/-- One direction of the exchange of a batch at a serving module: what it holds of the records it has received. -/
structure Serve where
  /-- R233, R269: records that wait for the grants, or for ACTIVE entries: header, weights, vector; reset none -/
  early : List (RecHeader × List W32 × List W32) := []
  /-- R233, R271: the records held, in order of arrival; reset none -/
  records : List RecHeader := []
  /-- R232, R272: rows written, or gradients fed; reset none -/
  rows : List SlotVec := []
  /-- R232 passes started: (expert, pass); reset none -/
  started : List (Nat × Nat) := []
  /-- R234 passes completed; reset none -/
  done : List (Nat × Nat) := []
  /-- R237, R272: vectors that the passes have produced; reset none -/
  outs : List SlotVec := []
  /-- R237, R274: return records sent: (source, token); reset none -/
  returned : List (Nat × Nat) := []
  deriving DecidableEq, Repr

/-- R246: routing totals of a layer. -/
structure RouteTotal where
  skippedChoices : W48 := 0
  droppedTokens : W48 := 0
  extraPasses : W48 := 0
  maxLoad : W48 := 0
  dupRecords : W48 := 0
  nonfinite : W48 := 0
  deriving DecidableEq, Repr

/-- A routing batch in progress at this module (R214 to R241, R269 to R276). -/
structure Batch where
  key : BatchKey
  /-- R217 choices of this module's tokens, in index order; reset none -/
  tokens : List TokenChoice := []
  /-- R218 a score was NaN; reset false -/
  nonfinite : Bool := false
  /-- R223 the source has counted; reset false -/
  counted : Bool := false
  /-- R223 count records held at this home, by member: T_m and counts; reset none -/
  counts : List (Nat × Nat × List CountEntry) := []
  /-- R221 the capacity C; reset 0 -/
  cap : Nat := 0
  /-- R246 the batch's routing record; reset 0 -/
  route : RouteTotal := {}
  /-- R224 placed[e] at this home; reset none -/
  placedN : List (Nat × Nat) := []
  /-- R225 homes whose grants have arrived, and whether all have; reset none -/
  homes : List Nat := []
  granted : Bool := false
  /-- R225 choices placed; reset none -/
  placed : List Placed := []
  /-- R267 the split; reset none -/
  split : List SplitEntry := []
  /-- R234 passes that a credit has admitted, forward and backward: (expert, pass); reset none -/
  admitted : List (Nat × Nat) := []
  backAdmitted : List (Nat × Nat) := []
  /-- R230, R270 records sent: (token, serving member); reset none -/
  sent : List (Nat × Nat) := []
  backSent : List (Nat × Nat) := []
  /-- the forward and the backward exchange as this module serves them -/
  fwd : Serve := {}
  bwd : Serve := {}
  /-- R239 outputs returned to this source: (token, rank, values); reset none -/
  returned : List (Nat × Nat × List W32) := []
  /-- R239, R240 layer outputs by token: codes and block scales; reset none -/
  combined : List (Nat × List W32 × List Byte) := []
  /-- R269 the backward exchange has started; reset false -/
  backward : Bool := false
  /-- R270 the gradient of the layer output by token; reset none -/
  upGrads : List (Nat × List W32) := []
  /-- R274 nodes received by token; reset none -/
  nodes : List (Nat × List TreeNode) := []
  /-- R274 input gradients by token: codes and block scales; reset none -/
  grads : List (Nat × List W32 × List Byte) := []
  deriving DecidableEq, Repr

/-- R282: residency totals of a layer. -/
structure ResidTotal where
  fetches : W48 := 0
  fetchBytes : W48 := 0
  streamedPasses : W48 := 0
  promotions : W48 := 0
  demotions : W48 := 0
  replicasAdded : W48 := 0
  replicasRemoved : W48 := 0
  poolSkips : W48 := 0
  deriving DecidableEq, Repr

==

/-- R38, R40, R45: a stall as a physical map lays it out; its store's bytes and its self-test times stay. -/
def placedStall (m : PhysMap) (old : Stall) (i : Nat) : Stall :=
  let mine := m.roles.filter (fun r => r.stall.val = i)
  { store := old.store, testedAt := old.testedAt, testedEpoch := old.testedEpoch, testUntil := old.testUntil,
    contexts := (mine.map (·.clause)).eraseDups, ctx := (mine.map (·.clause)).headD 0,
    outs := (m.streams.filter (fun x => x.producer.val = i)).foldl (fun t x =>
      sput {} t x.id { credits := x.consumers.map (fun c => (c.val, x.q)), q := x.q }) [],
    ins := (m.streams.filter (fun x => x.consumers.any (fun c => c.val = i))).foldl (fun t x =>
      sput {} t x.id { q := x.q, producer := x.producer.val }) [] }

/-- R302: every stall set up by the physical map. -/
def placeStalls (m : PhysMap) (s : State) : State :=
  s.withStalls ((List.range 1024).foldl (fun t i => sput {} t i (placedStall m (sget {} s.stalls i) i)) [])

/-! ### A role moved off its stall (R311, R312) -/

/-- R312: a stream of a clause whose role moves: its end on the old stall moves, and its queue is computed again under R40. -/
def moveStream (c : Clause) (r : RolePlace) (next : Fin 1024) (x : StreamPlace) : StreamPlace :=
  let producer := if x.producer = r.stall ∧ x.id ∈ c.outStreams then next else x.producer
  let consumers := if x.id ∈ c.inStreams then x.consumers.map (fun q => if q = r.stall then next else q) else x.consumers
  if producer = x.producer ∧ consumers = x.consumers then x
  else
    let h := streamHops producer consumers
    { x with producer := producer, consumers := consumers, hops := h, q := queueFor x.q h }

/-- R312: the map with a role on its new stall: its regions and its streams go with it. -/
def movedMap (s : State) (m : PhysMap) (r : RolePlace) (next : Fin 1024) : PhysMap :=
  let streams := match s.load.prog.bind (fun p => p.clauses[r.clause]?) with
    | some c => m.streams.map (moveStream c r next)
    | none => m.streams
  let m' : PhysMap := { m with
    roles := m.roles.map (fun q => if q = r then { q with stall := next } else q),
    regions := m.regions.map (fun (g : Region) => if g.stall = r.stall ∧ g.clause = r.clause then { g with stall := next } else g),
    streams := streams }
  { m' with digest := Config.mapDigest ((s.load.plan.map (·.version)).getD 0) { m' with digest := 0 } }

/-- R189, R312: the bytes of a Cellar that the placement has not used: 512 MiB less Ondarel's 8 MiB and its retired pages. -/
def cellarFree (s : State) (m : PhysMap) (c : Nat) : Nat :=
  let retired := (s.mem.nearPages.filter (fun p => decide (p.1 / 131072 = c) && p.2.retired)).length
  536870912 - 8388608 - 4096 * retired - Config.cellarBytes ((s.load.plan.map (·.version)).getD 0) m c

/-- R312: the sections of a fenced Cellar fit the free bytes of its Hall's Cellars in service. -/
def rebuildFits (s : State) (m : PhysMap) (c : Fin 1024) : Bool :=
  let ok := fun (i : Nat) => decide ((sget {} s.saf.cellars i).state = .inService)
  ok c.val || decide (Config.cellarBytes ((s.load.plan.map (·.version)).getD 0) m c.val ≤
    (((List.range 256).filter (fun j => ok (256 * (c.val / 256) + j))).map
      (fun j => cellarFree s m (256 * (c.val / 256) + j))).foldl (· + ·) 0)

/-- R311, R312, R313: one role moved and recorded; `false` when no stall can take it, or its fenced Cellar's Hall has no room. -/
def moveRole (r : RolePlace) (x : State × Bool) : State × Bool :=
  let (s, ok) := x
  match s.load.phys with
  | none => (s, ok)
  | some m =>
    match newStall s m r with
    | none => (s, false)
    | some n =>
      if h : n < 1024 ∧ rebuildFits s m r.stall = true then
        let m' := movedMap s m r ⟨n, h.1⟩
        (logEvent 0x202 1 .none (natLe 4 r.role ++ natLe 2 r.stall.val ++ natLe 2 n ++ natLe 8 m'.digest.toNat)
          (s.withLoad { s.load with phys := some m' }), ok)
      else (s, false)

== Task ==
Copy the records above exactly, beginning at the line that contains "counts; reset none -/" and stopping after the line that contains "returned : List (Nat × Nat ×".

== Answer for this exercise ==
  /-- R223 count records held at this home, by member: T_m and counts; reset none -/
  counts : List (Nat × Nat × List CountEntry) := []
  /-- R221 the capacity C; reset 0 -/
  cap : Nat := 0
  /-- R246 the batch's routing record; reset 0 -/
  route : RouteTotal := {}
  /-- R224 placed[e] at this home; reset none -/
  placedN : List (Nat × Nat) := []
  /-- R225 homes whose grants have arrived, and whether all have; reset none -/
  homes : List Nat := []
  granted : Bool := false
  /-- R225 choices placed; reset none -/
  placed : List Placed := []
  /-- R267 the split; reset none -/
  split : List SplitEntry := []
  /-- R234 passes that a credit has admitted, forward and backward: (expert, pass); reset none -/
  admitted : List (Nat × Nat) := []
  backAdmitted : List (Nat × Nat) := []
  /-- R230, R270 records sent: (token, serving member); reset none -/
  sent : List (Nat × Nat) := []
  backSent : List (Nat × Nat) := []
  /-- the forward and the backward exchange as this module serves them -/
  fwd : Serve := {}
  bwd : Serve := {}
  /-- R239 outputs returned to this source: (token, rank, values); reset none -/
  returned : List (Nat × Nat × List W32) := []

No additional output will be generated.